И даже когда дедушка Арсентий умер, вера его в успех сокровенной мечты внука всегда поддерживала Ивана Варфоломеевича, придавала немало новых сил. А воспоминания о сестренке заставляли его трудиться ещё напряженнее.

На письменном столе ученого стояло два портрета — дедушки Арсентия и Ниночки.

Началась война. Семья Ивана Варфоломеевича — родители, жена и маленький сын Серёжа — погибли под первой же бомбежкой, от дома остались одни развалины. Иван Варфоломеевич требовал, чтобы его отправили на фронт, но получил назначение в глубокий тыл — продолжать научную работу.

И хотя во время войны было, не до зверюшек-игрушек, Иван Варфоломеевич не забывал о своей сокровенной мечте и урывками, в память о сестренке Ниночке и сыне Серёженьке, что-то делал для создания эликсира грандиозус наоборотус.

К началу нашего повествования, уважаемые читатели, неустанный многолетний труд ученого близился к завершению.

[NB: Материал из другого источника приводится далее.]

-- ==== Sys2Proof/Config.lean ====
section
/-! DEFINITION. What one LCEC instance fixes (the parameter `NMAX`, R6) and the one free value of the model (the draw of
the random source, R102). -/

namespace Sys2Proof

/-- The parameters of one instance. `NMAX` is the spec's only open number (R6, R7, 92_eei_decisions.md D2); `FMAX`
and `WMAX` are functions of it (`Machine.fmax`, `Machine.wmax`). A state carries its instance's parameters and no
step changes them, so a statement about every state is a statement about every `NMAX`. -/
structure Config where
  /-- `NMAX`, the capacity of `IN` in symbols -/
  nmax : Nat
  deriving DecidableEq, Repr

/-- `1 <= NMAX <= 2048` (R6): what keeps every buffer inside its 4096-address window (R44). -/
abbrev Config.wf (c : Config) : Prop := 1 ≤ c.nmax ∧ c.nmax ≤ 2048

/-- The default instance, `NMAX = 64` (R6). -/
def Config.default : Config := { nmax := 64 }

/-- THE FREE VALUE of the model: `RandIndex(n + 1)`, the answer of the random source to draw number `k` for a frame of
`n + 1` bits (R102). It has no body: nothing is known of it but the contract of R102, `0 <= r < n + 1`, which its
type states. The random source stands outside the block (R11, R34). Log entry 2. -/
opaque Config.randIndex : (k : Nat) → (n : Nat) → Fin (n + 1)

end Sys2Proof
end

Иван Варфоломеевич жил один, был для своих лет довольно бодр и относительно здоров. Но нельзя, к сожалению, утверждать, что на душе у него было покойно и всем он был удовлетворен. До сих пор он почему-то не мог поверить в гибель сына Серёженьки, не мог забыть его, изредка даже перебирал в уме всевозможнейшие варианты, один фантастичнее другого, суть которых сводилась к тому, что Серёженька остался в живых. Это была не уверенность, не вера, а наислабейшая, но непреходящая малюсенькая надежда. Откуда она взялась? Что поддерживало её в душе? Почему она не покидала его?.. Иван Варфоломеевич не мог сказать об этом ничего определённого, но она — малюсенькая надежда на немыслимое — потихоньку тлела в душе и помогала жить и работать.

А тут вдруг последовали событие за событием, которые так или иначе воздействовали на ускорение труда Ивана Варфоломеевича над созданием эликсира грандиозус наоборотус.

Однажды его навестил старый друг — генерал-лейтенант в отставке Илларион Венедиктович Самойлов — и начал возбуждённо рассказывать:

— Отправился я как-то погулять. Настроение у меня было замечательное. Я даже забыл — что со мной редко случается, — что нахожусь не на службе в армии, а в отставке. Тебе, Иванушка, этого не понять, ты человек сугубо штатский. Иду я по нашему двору и думаю, что ведь я воевал за то, чтобы жизнь была прекрасной. А прекрасной она может быть лишь только в том случае, когда все мальчишки и девчонки будут расти настоящими людьми — честными, добрыми, трудолюбивыми, умными, весёлыми, смелыми. За это я воевал, Иванушка! Ты согласен?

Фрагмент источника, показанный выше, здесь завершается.